What you cannot claim

Equally important as knowing what you can claim is knowing what HMRC will reject:

  • Client entertainment: taking a client for a meal or drinks is not allowable, even if business is discussed
  • Travel between home and a permanent workplace: ordinary commuting is not a business expense. However, site-to-site travel (between two client jobs in a day) is allowable, as is travel to a temporary workplace
  • Ordinary clothing: jeans and a T-shirt worn on site are still personal clothing; they are not allowable even if you only wear them for work
  • Personal proportion of mixed expenses: if your mobile phone is 60% business and 40% personal, only 60% is claimable — not the full bill
  • Fines and penalties: parking tickets, speeding fines, HMRC penalties — none of these are deductible
  • Capital repayments on a loan: interest on a business loan is allowable, but the repayment of the principal is not

The Trading Allowance

If your gross self-employment income is under £1,000 in a tax year, you can use the Trading Allowance instead of calculating individual expenses. You simply declare the income and deduct the full £1,000 allowance — no receipts needed.

In practice, the Trading Allowance is almost never useful for working tradespeople. If you are earning enough to do trade work regularly, your actual allowable expenses will far exceed £1,000 — meaning claiming real expenses will produce a much lower tax bill. The Trading Allowance is mainly relevant for very occasional odd-job income alongside regular employment.

Van costs: simplified mileage rate vs actual costs

One of the most frequently asked questions from tradespeople is how to claim for their van. You have two options, and you must pick one consistently for that vehicle:

Simplified mileage rate (HMRC flat rate): you claim 45p per mile for the first 10,000 business miles in the tax year, then 25p per mile for every mile above that. No receipts for fuel or servicing needed — just a mileage log. This is straightforward but often underestimates the real cost of running a working van.

Actual costs: you claim all real costs — fuel, insurance, road tax, servicing, repairs, MOT, tyres, finance interest. If the van is used exclusively for business, you claim 100% of these costs. If there is any private use (weekend trips, personal errands), you must apportion and only claim the business percentage. Most tradespeople with a dedicated work van that stays at the yard or job site can claim 100%. You must keep receipts for everything.

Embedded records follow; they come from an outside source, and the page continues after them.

-- ==== Sys2Proof/Certificates/Slice0/Obligations.lean ====
section
/-! DEFINITION. The statements for the provers. A statement about `exec` speaks of the execute phase: `s` is the state after
the fetch advance, so `s.pc` is a + 2 for the instruction at address a (R26, R111). "The spec's own decision D<n>" marks a
clause that spec/92_eei_decisions.md chose where the source is silent; such a statement has basis 'derived'. -/

namespace Sys2Proof.Spec

open Sys2Proof.Machine

/-! Words read digit by digit, apart from the decoder's own fields (R81, R83). -/

/-- The second hex digit of a word, X. -/
def digitX (w : Word) : RegIdx := ⟨w.toNat / 256 % 16, Nat.mod_lt _ (by decide)⟩

/-- The third hex digit of a word, Y. -/
def digitY (w : Word) : RegIdx := ⟨w.toNat / 16 % 16, Nat.mod_lt _ (by decide)⟩

/-- The last hex digit of a word, N. -/
def digitN (w : Word) : Nat := w.toNat % 16

/-- The low byte of a word, NN. -/
def byteNN (w : Word) : Byte := BitVec.ofNat 8 (w.toNat % 256)

/-- The low three hex digits of a word, NNN, as a 16-bit value. -/
def addrNNN (w : Word) : Word := BitVec.ofNat 16 (w.toNat % 4096)

/-- Every word with the bits `pattern` under `mask` decodes to the instruction `f` reads from it: a rule's "Encoding:
match pattern mask mask". -/
def RowDecodes (mask pattern : Word) (f : Word → Instr) : Prop := ∀ w : Word, w &&& mask = pattern → decode w = .ok (f w)

/-! Frames. -/

/-- The pieces of state an instruction may change beside V registers. -/
inductive Piece
  | index
  | pc
  | stack
  | delay
  | sound
  | screen
  | memory
  deriving DecidableEq, Repr

/-- The frame of a completed instruction: of the registers only `regs` may change and of the rest only `ps`; KEY, FAULT and the
model's own fields never change, and MODE is RUNNING (R116). Memory is compared byte by byte. -/
def ChangesOnly (regs : List RegIdx) (ps : List Piece) (s t : State) : Prop :=
  (∀ r, r ∉ regs → t.reg r = s.reg r) ∧
  (.index ∉ ps → t.i = s.i) ∧
  (.pc ∉ ps → t.pc = s.pc) ∧
  (.stack ∉ ps → t.sp = s.sp ∧ t.stack = s.stack) ∧
  (.delay ∉ ps → t.dt = s.dt) ∧
  (.sound ∉ ps → t.st = s.st) ∧
  (.screen ∉ ps → t.fb = s.fb ∧ t.redraw = s.redraw) ∧
  (.memory ∉ ps → ∀ a, t.cell a = s.cell a) ∧
  t.keys = s.keys ∧ t.fault = s.fault ∧ t.env = s.env ∧ t.mode = .running

/-- Everything but FAULT and MODE is as it was; FAULT is the given record (R241). -/
def LatchesOnly (f : FaultLatch) (s t : State) : Prop :=
  t.fault = f ∧ t.v = s.v ∧ t.i = s.i ∧ t.pc = s.pc ∧ t.sp = s.sp ∧ t.stack = s.stack ∧
  t.dt = s.dt ∧ t.st = s.st ∧ t.fb = s.fb ∧ t.redraw = s.redraw ∧ t.keys = s.keys ∧ t.mem = s.mem ∧ t.env = s.env

/-- An access of `i` from I fails, at the address value max(I, 4096): ProgramError is latched as R241 latches a fault, and
nothing else changes but MODE (R51). -/
def RaisesProgramError (i : Instr) (s : State) : Prop :=
  ∃ t, exec i s = .next t ∧ t.mode = .running ∧
    LatchesOnly { kind := .programError (max s.i.toNat 4096), pc := s.pc - 2, opcode := encode i } s t

/-- The address unit faults on none of the `n` accesses from `base`: always so under ADDR_OOB = wrap, the hardware (R51). -/
def AccessOk (s : State) (base n : Nat) : Prop := s.env.params.addrOob = .wrap ∨ n = 0 ∨ base + n ≤ 4096

/-- Memory is in its canonical form, as every step keeps it (EveryStepKeepsTheInvariant). -/
def MemoryOk (s : State) : Prop := Memory.wf s.env.params.font s.mem

/-! Sprites. -/

/-- The pixel (row, col) is where a sprite bit at column px, row py lands (R202). -/
def LandsOn (edge : DrawEdge) (px py : Nat) (row : Fin 32) (col : Fin 64) : Prop :=
  match edge with
  | .wrap => row.val = py % 32 ∧ col.val = px % 64
  | .clip => row.val = py ∧ col.val = px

For most working tradespeople driving 15,000–30,000 business miles per year, actual costs usually produce a larger deduction. But the mileage rate is simpler to administer, especially if your record-keeping is not meticulous. Run the numbers for your situation, pick one method, and stick with it.

Record keeping — what HMRC expects

HMRC requires you to keep business records for at least 5 years after the 31 January filing deadline for the relevant tax year. In practical terms, if you file your 2024–25 return in January 2026, keep those records until at least January 2031.

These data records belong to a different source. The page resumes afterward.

-- ==== Sys2Proof/Tests/Slice0.lean ====
section
/-! SUPPORT. Small tests, one step each, with expected results from spec/95_test_vectors.md or a rule's own example, and a
witness for the hypotheses of every statement of Sys2Proof/Certificates/Slice0/Obligations.lean. -/

namespace Sys2Proof.Tests

open Sys2Proof.Machine Sys2Proof.Spec

/-! The checks of WellFormed refuse: one ill-formed term for each. -/

theorem test_wf_jp : (Instr.jp 0x1000).wellFormed = false := by decide
theorem test_wf_call : (Instr.call 0x1000).wellFormed = false := by decide
theorem test_wf_ldI : (Instr.ldI 0xFFFF).wellFormed = false := by decide
theorem test_wf_jpV0 : (Instr.jpV0 0x1000).wellFormed = false := by decide
theorem test_wf_drw : (Instr.drw 0 0 16).wellFormed = false := by decide

/-! Decoding: a word of every constructor, written out from the patterns of 30_encoding.md R86. -/

theorem test_decode_fixed : decode 0x00E0 = .ok .cls ∧ decode 0x00EE = .ok .ret := by decide
theorem test_decode_address :
    decode 0x1234 = .ok (.jp 0x234) ∧ decode 0x2FFF = .ok (.call 0xFFF) ∧ decode 0xA2F0 = .ok (.ldI 0x2F0) ∧
    decode 0xB300 = .ok (.jpV0 0x300) := by decide
theorem test_decode_immediate :
    decode 0x3142 = .ok (.seImm 1 0x42) ∧ decode 0x4142 = .ok (.sneImm 1 0x42) ∧ decode 0x63AB = .ok (.ldImm 3 0xAB) ∧
    decode 0x7EFF = .ok (.addImm 14 0xFF) ∧ decode 0xC30F = .ok (.rnd 3 0x0F) := by decide
theorem test_decode_pair :
    decode 0x5120 = .ok (.seReg 1 2) ∧ decode 0x9120 = .ok (.sneReg 1 2) ∧ decode 0x8120 = .ok (.ldReg 1 2) ∧
    decode 0x8121 = .ok (.orReg 1 2) ∧ decode 0x8122 = .ok (.andReg 1 2) ∧ decode 0x8123 = .ok (.xorReg 1 2) := by decide
theorem test_decode_pair_flags :
    decode 0x8014 = .ok (.addReg 0 1) ∧ decode 0x8235 = .ok (.subReg 2 3) ∧ decode 0x84A6 = .ok (.shr 4 10) ∧
    decode 0x8567 = .ok (.subnReg 5 6) ∧ decode 0x870E = .ok (.shl 7 0) := by decide
theorem test_decode_draw : decode 0xD125 = .ok (.drw 1 2 5) ∧ decode 0xDF20 = .ok (.drw 15 2 0) := by decide
theorem test_decode_keys :
    decode 0xE59E = .ok (.skp 5) ∧ decode 0xE5A1 = .ok (.sknp 5) ∧ decode 0xF30A = .ok (.ldKey 3) := by decide
theorem test_decode_timers :
    decode 0xF107 = .ok (.ldFromDt 1) ∧ decode 0xF215 = .ok (.ldDt 2) ∧ decode 0xF218 = .ok (.ldSt 2) := by decide
theorem test_decode_index :
    decode 0xF21E = .ok (.addI 2) ∧ decode 0xF029 = .ok (.ldFont 0) ∧ decode 0xF333 = .ok (.ldBcd 3) ∧
    decode 0xF255 = .ok (.storeRegs 2) ∧ decode 0xFF65 = .ok (.loadRegs 15) := by decide
/-- L2.5 #1: each of these words is illegal. -/
theorem test_decode_illegal_low :
    decode 0x0000 = .error (.unknownOpcode 0x0000) ∧
    decode 0x0123 = .error (.unknownOpcode 0x0123) ∧
    decode 0x00E1 = .error (.unknownOpcode 0x00E1) ∧
    decode 0x00FF = .error (.unknownOpcode 0x00FF) := by decide
/-- L2.5 #1: each of these words is illegal. -/
theorem test_decode_illegal_nibble :
    decode 0x5121 = .error (.unknownOpcode 0x5121) ∧
    decode 0x8008 = .error (.unknownOpcode 0x8008) ∧
    decode 0x800F = .error (.unknownOpcode 0x800F) ∧
    decode 0x9121 = .error (.unknownOpcode 0x9121) := by decide
/-- L2.5 #1: each of these words is illegal. -/
theorem test_decode_illegal_byte :
    decode 0xE000 = .error (.unknownOpcode 0xE000) ∧
    decode 0xE09F = .error (.unknownOpcode 0xE09F) ∧
    decode 0xF000 = .error (.unknownOpcode 0xF000) ∧
    decode 0xF0FF = .error (.unknownOpcode 0xF0FF) := by decide
theorem test_decode_bytes : decodeBytes [0x63, 0xAB, 0x00] = .ok (.ldImm 3 0xAB, [0x00]) := by decide
theorem test_decode_too_few_bytes : decodeBytes [0x63] = .error .tooFewBytes := by decide
theorem test_decode_table_word : decodeTableWord 16 0x63AB = some (.ldImm 3 0xAB) := by decide
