-- ==== Sys2Proof/Syntax.lean ====
section
/-! DEFINITION. The commands of the block: one constructor per row of spec/opcode_table.json, with what the outside
world brings with it. A register command is one write of its code to CMD (a guarded one, with its complement) by a
master, whose CMD_ARG the page already holds. -/

namespace Sys2Proof

/-- The four masters of a register access (R383). -/
inductive Master where
  /-- 0: PCIe -/
  | control
  /-- 1: SPI -/
  | guardian
  /-- 2: the test port -/
  | testPort
  /-- 3: the device itself -/
  | device
  deriving DecidableEq, Repr

/-- What a scrub found. -/
inductive ScrubResult where
  | clean | corrected | uncorrectable
  deriving DecidableEq, Repr

/-- One event of a channel test (R66): the entry of the interpolator under test and the entry of SC[47], their coarse
counts extended. -/
structure TestPair where
  ch : Fin 48
  coarse : Nat
  raw : Nat
  /-- the entry of SC[47] -/
  coarse47 : Nat
  raw47 : Nat
  deriving DecidableEq, Repr

/-- What the analogue side and the memories bring to one round boundary; empty lists mean that nothing happened. -/
structure RoundEnv where
  /-- in the round that begins the board does not reach its barrier (R26) -/
  late : Bool := false
  /-- tempos of the round that begins (R283); 0: as at the nominal clock -/
  tempos : Nat := 0
  /-- synthesisers whose staged word failed its parity check (R199) -/
  parity : List (Fin 8) := []
  /-- per channel, sums of the 64 one-period and the 64 two-period codes of the idle interpolator (R56) -/
  cal : List (Fin 48 × Nat × Nat) := []
  /-- code-density events of the idle interpolator: (channel, raw code, count) (R60) -/
  codes : List (Fin 48 × Nat × Nat) := []
  /-- the test events of this round (R66) -/
  tests : List TestPair := []
  /-- queue entries with an error: (channel, place in the queue, uncorrectable) (R51) -/
  ecc : List (Fin 48 × Nat × Bool) := []
  /-- largest difference of an output VERIFY in this round, ps with 8 fractional bits (R220) -/
  verify : List (Fin 40 × Nat) := []
  /-- what the board's correction of a channel's skew for the on-die temperature comes to, fine units; a channel not
  listed keeps its correction (R62) -/
  warm : List (Fin 48 × Int) := []
  deriving DecidableEq, Repr

/-- What the budget controller latches (R374). -/
structure BudgetEnv where
  /-- the two diodes of each sensor, 0.01 degC (R373) -/
  diodes : List (Int × Int)
  /-- present reading of each rail, mV (R369) -/
  rails : List Nat
  /-- p_est of the round, mW (R375) -/
  pEst : Nat
  deriving DecidableEq, Repr

/-- An Ethernet frame as it reaches a port, FCS removed (R339). -/
structure RxFrame where
  fcsOk : Bool
  bytes : List Byte
  deriving DecidableEq, Repr

/-- An NTP request (R348). -/
structure NtpReq where
  ipv6 : Bool
  /-- source address, 4 or 16 bytes -/
  src : List Byte
  /-- bytes of the UDP payload -/
  len : Nat
  version : Nat
  mode : Nat
  poll : Nat
  /-- transmit timestamp of the request -/
  transmit : Nat
  /-- its extension fields are well formed -/
  extOk : Bool
  /-- the engine could have the response ready and the port could start it at the launch instant (R349) -/
  onTime : Bool
  /-- time since the last round boundary at the balls, 2^-16 ns -/
  at_ : Nat
  deriving DecidableEq, Repr

/-- The NTS fields of a request (R350). -/
structure NtsFields where
  /-- Unique Identifier -/
  uid : List Byte
  cookie : List Byte
  placeholders : Nat
  /-- the bytes the authenticator covers, its nonce and its ciphertext -/
  covered : List Byte
  nonce : List Byte
  sealed : List Byte
  deriving DecidableEq, Repr

/-- A PTP event message (R343, R346): Sync or Delay_Req. -/
structure PtpEvent where
  seq : Nat
  /-- originTimestamp, 2^-16 ns; absent in a two-step Sync -/
  origin : Option Int
  /-- correctionField, 2^-16 ns -/
  correction : Int
  /-- time since the last round boundary at the balls, 2^-16 ns -/
  at_ : Nat
  deriving DecidableEq, Repr
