/-- A gate in progress, or an INTERVAL gate that waits for its last stops (R75, R76). -/
structure Gate where
  /-- gate number -/
  seq : Nat
  /-- rounds of the gate drained so far -/
  rounds : Nat
  /-- every round of the gate has been drained, or it ended early -/
  ended : Bool
  /-- flags of R79, bit 0 for flag bit 16 -/
  flags : Nat
  /-- SRC_A stamps (FREQUENCY) or the starts still to pair (INTERVAL), oldest first -/
  a : List Int
  /-- SRC_B stamps (FREQUENCY) -/
  b : List Int
  /-- intervals or samples of the gate, newest first -/
  vals : List Int
  /-- starts without a stop -/
  unpaired : Nat
  deriving DecidableEq, Repr

/-- A posted result (R76, R102). -/
structure TimResult where
  value : Int
  min : Int
  max : Int
  last : Int
  aux : Nat
  n : Nat
  seq : Nat
  flags : Nat
  dec : Nat
  deriving DecidableEq, Repr

/-- One observation level of a STABILITY context (R87). Block means are kept as block sums. -/
structure Level where
  /-- samples in the block in progress -/
  cnt : Nat
  /-- their sum -/
  sum : Int
  /-- the block holds a missing sample or a dropped round -/
  bad : Bool
  /-- sum of the last complete block -/
  s1 : Option Int
  /-- sum of the block before it -/
  s2 : Option Int
  /-- accumulated squares of second differences of block sums -/
  acc : Nat
  /-- K_m -/
  k : Nat
  /-- samples, least and largest of the span block in progress -/
  span : Option (Nat × Int × Int)
  /-- the span block in progress holds a missing sample -/
  spanBad : Bool
  /-- least and largest of the last complete span block -/
  prev : Option (Int × Int)
  /-- MTIE_LO -/
  mlo : Nat
  /-- MTIE_HI -/
  mhi : Nat
  deriving DecidableEq, Repr

/-- The index state of one source of a time-error series (R85). -/
structure Track where
  anchor : Int
  lastT : Int
  idx : Int
  /-- error of the last event -/
  err : Int
  /-- an event came in the present sample interval -/
  fresh : Bool
  deriving DecidableEq, Repr

/-- One measurement context. -/
structure Tim where
  state : TimState
  /-- CTX_STATUS.DONE -/
  done : Bool
  /-- number of the next gate -/
  nextSeq : Nat
  /-- gates in progress, oldest first; the last one is open -/
  gates : List Gate
  /-- unused stop events of INTERVAL, oldest first -/
  stops : List Int
  trackA : Option Track
  trackB : Option Track
  /-- rounds since the last sample instant -/
  sinceSample : Nat
  /-- newest samples first, at most 64; `none` is a missing sample -/
  ring : List (Option Int)
  /-- estimator levels 0 to 19 (empty: all clear) -/
  levels : List Level
  /-- the anchor of every source exists: the index k of R87 counts -/
  anchored : Bool
  /-- results that are posted at the end of the present round, oldest first (R76) -/
  due : List TimResult
  result : TimResult
  deriving DecidableEq, Repr

/-- The statistics of one context over one period (R96). -/
structure CtxStat where
  count : Nat
  sum : Int
  sumSq : Int
  min : Int
  max : Int
  flags : Nat
  deriving DecidableEq, Repr

/-- A harvest period in progress (R93 to R96). -/
structure Period where
  rounds : Nat
  /-- extended coarse count of the opening boundary -/
  start : Nat
  /-- 1 s periods completed inside it -/
  secs : Nat
  aligned : Bool
  short : Bool
  /-- bit v: a round ran variant v; bit 4: the board ran nothing in a round (R296) -/
  varSeen : Nat
  /-- sums of the latched 1 s counter values -/
  ctr : Table Nat
  /-- context statistics in progress -/
  ctx : Table CtxStat
  deriving DecidableEq, Repr

/-- A latched bank (R95, R104). -/
structure Bank where
  seq : Nat
  rounds : Nat
  flags : Nat
  start : Nat
  ctr : Table Nat
  ctx : Table CtxStat
  /-- values lost to an uncorrectable error, as HV_SEL names them: KIND and its two further fields (R104, R105) -/
  lost : List (Nat × Nat × Nat)
  deriving DecidableEq, Repr

/-- An archive record that is being written (R98, R99). -/
structure ArchJob where
  /-- slot, and the record's sequence number -/
  slot : Nat
  seq : Nat
  /-- words still to write, in ascending address order: (byte address, word) -/
  words : List (Nat × Nat)
  deriving DecidableEq, Repr

/-- The harvest unit. -/
structure Harvest where
  p1 : Period
  p60 : Period
  p900 : Period
  pday : Period
  b1 : Bank
  b60 : Bank
  b900 : Bank
  bday : Bank
  /-- HV_STATUS.ALIGN_ACT -/
  alignAct : Bool
  /-- HV_CFG.ALIGN as the last boundary had it -/
  alignCfg : Bool
  /-- HV_STATUS.TIME_WAIT -/
  timeWait : Bool
  /-- the alignment changed: each period in progress ends SHORT at its first boundary under the new rule -/
  realign : Nat
  /-- round count from which the free-running boundaries are counted (R93, R94) -/
  origin : Nat
  /-- the archive record in progress -/
  arch : Option ArchJob
  /-- next archive slot -/
  archSlot : Nat
  /-- sequence number of the last committed archive record -/
  archSeq : Nat
  /-- the ring has been resumed after reset (R99, R490) -/
  archResumed : Bool
  deriving DecidableEq, Repr

/-! ### Power and budget (chapter 13) -/

/-- Power states (R367); RESET cannot be read. -/
inductive PState where
  | run | reduced | survival | dormant | inReset
  deriving DecidableEq, Repr

/-- One thermal sensor (R373). -/
structure Temp where
  /-- the higher diode, 0.01 degC -/
  value : Int
  /-- the diodes disagree -/
  disagree : Bool
  /-- consecutive rounds with the diodes 3 K apart; with both diodes at 140 degC or above (R380) -/
  apart : Nat
  hot : Nat
  deriving DecidableEq, Repr

/-- One rail monitor (R369, R378). -/
structure Vmon where
  /-- present reading, mV -/
  now : Nat
  /-- lowest since the last 1 s harvest boundary, mV -/
  low : Nat
  deriving DecidableEq, Repr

The records you need to retain include:

  • Invoices and receipts for all business income
  • Receipts and invoices for all business expenses
  • Bank statements covering business transactions
  • Mileage log if claiming vehicle costs (date, start point, destination, purpose, miles driven)
  • CIS deduction statements from contractors (if applicable)
  • Purchase invoices for capital equipment claimed via AIA

Digital records are perfectly acceptable — photos of receipts, PDF invoices, exported bank statements. Those within HMRC's Making Tax Digital (MTD) pilot must keep digital records from the outset. Regardless of whether you are in MTD, using accounting software or at minimum a well-organised spreadsheet is strongly recommended. The discipline of keeping records throughout the year is what makes Self Assessment a one-hour task rather than a week-long ordeal in January.

A separate business bank account is not a legal requirement for sole traders, but it makes record-keeping dramatically simpler. When all business income and expenses flow through one account, reconciliation takes minutes. Mixing business and personal transactions in the same account creates unnecessary work and increases the risk of missing something.

Penalties for late filing and late payment

HMRC's penalty system is automatic. You do not get a warning letter first — the penalty is applied the moment you breach a deadline.

  • Day 1 late (filing): £100 fixed penalty, regardless of whether you owe any tax
  • 3 months late: £10 per day, up to a maximum of £900 (90 days)
  • 6 months late: the greater of £300 or 5% of the tax due
  • 12 months late: a further £300 or 5% of tax due (higher in cases of deliberate withholding)
  • Late payment: interest accrues from the day after the deadline at the HMRC late payment rate (around 7.5% in 2026). A 5% surcharge is added after 30 days, another 5% after 6 months, and a further 5% after 12 months

Penalties for late filing apply even if your return shows no tax is owed. There is no minimum tax bill below which the £100 penalty does not apply. File on time, even if you cannot pay immediately — you can set up a Time to Pay arrangement with HMRC for the tax owed, but the late filing penalty cannot be undone.

Using an accountant — is it worth it?

For straightforward sole trader situations with a single income stream and clear expenses, many tradespeople file their own Self Assessment without difficulty. HMRC's online portal is reasonably well-guided and there is plenty of free help on gov.uk.

However, a qualified accountant adds real value in several situations:

  • Your business is growing and you are approaching the VAT registration threshold
  • You have a mix of income types (self-employment plus PAYE, CIS, dividends, rental)
  • You are considering incorporating as a limited company
  • You have had a good year and want to make sure you are claiming everything you are entitled to

The typical cost for a sole trader accountant in the UK is £300–£800 per year, depending on complexity and location. That fee is itself a fully allowable business expense. At turnover above £40k–£50k, an accountant almost always pays for itself in legitimate expenses identified and claimed, in tax-efficient structuring advice, and in the time saved. Below that level it is more of a judgment call based on your own confidence with numbers and record-keeping.

If you do use an accountant, your records still need to be in order. An accountant can only work with what you give them. Disorganised records mean more time (and higher fees) spent reconstructing the year, and a greater chance that legitimate expenses get missed because the receipts are not there to back them up.

The bottom line

Self Assessment is not complicated, but it rewards organisation. The tradespeople who find it stressful are almost always those who have left record-keeping to chance throughout the year and then face a scramble in January. The ones who find it manageable are those who keep clean records, set aside tax money monthly, and file early.

Register on time. Keep every receipt. Know your deadlines. Claim everything you are legitimately entitled to. Set aside roughly 25–30% of income as you go. Do those five things and Self Assessment will never be a crisis.